» **TASK INSTRUCTIONS**:
Where the records below reach the line containing "State) (coefs plane", start transcribing, and end with the line containing "Apart o.dstBase.toNat n o.imgBase.toNat n", exactly and with nothing else added.

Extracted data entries
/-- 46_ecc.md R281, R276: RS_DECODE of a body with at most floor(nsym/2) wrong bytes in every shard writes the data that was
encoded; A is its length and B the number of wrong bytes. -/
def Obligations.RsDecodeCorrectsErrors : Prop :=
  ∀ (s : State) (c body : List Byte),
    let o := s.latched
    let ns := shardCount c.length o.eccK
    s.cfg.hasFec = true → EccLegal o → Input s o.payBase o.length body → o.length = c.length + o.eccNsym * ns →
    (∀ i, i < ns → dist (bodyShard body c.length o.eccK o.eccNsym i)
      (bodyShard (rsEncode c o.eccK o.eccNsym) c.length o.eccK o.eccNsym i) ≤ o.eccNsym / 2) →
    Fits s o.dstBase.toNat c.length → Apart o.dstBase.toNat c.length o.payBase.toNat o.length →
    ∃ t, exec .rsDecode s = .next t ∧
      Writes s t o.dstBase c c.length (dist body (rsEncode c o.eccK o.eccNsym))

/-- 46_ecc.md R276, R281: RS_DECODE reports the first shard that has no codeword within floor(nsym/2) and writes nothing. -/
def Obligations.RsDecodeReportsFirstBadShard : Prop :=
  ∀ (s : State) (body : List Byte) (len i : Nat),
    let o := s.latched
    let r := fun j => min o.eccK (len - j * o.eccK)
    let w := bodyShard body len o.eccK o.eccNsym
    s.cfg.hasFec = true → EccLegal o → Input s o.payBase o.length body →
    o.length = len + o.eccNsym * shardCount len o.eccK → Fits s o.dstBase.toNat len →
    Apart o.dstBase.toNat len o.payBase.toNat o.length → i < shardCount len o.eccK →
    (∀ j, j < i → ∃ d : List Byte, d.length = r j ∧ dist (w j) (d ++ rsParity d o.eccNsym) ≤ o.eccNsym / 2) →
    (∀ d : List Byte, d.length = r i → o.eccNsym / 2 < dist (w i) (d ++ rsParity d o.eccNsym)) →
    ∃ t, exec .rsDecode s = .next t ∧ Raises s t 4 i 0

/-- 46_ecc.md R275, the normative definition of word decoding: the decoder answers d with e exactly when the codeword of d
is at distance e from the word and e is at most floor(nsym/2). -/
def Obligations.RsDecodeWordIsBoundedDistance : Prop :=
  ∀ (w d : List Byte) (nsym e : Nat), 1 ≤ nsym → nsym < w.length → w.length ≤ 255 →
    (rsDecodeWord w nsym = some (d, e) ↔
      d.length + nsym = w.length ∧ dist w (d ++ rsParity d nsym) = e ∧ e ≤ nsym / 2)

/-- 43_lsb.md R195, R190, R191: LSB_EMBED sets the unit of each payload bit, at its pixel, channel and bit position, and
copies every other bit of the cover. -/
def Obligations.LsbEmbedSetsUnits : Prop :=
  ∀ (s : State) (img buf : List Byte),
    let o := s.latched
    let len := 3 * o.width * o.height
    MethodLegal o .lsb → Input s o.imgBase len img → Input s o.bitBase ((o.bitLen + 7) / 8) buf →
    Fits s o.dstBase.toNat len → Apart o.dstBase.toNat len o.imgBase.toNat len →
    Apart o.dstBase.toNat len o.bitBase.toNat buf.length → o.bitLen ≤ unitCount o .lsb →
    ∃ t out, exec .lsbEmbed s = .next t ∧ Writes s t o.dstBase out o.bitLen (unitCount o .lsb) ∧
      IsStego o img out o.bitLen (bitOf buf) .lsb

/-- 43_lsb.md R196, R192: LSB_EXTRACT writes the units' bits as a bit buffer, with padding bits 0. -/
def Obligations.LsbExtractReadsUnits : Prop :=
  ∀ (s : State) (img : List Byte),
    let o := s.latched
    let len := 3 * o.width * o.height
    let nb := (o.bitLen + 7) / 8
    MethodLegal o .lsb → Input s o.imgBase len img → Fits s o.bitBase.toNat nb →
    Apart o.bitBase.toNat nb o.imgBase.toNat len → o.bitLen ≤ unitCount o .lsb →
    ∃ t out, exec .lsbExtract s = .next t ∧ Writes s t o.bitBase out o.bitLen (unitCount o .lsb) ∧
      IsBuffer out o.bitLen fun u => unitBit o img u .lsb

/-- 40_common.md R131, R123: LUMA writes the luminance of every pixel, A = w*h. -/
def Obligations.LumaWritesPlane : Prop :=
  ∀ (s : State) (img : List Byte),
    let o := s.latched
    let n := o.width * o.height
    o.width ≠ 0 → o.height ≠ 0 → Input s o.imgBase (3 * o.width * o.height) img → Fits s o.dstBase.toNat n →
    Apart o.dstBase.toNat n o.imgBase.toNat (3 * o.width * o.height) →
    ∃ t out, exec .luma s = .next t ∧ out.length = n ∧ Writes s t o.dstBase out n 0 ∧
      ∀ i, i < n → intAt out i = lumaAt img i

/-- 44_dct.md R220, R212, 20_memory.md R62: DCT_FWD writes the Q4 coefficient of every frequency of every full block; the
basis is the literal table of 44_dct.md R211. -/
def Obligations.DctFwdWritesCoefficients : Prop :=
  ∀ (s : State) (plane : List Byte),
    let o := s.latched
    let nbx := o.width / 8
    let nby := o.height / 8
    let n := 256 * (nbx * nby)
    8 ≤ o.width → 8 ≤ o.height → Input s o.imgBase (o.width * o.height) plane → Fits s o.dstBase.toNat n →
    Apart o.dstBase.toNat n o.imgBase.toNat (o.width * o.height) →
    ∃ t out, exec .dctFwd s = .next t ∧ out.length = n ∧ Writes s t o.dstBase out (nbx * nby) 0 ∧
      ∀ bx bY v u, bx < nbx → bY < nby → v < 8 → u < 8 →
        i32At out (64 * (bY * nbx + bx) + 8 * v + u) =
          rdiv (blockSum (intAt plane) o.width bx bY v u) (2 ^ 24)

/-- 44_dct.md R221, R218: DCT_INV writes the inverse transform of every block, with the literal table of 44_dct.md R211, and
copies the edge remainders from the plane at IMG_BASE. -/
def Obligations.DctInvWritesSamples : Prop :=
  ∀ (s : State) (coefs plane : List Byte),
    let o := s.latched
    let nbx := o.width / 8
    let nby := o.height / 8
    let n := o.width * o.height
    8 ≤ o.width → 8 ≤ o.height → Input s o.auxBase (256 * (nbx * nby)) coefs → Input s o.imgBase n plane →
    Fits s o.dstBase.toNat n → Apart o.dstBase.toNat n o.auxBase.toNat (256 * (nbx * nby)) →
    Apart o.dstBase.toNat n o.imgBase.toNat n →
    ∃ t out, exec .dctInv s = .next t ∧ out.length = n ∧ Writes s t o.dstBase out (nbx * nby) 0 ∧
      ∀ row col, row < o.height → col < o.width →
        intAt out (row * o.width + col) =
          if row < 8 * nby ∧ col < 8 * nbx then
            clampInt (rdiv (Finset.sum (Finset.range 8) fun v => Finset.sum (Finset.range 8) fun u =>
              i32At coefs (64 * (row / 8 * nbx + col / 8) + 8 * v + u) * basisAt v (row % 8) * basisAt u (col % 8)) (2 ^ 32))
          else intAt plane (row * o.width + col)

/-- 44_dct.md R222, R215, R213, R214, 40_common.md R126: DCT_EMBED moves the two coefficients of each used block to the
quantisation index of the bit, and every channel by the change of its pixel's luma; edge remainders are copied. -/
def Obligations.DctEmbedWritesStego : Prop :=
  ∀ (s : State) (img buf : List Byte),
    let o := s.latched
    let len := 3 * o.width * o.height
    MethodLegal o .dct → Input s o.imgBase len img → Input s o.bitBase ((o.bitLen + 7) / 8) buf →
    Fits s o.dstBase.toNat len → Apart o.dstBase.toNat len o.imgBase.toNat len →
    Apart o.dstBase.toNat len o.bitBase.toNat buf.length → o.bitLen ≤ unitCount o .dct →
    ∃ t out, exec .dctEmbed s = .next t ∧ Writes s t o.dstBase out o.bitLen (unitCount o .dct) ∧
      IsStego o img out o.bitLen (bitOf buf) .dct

» **WRITTEN SOLUTION**:
  ∀ (s : State) (coefs plane : List Byte),
    let o := s.latched
    let nbx := o.width / 8
    let nby := o.height / 8
    let n := o.width * o.height
    8 ≤ o.width → 8 ≤ o.height → Input s o.auxBase (256 * (nbx * nby)) coefs → Input s o.imgBase n plane →
    Fits s o.dstBase.toNat n → Apart o.dstBase.toNat n o.auxBase.toNat (256 * (nbx * nby)) →
    Apart o.dstBase.toNat n o.imgBase.toNat n →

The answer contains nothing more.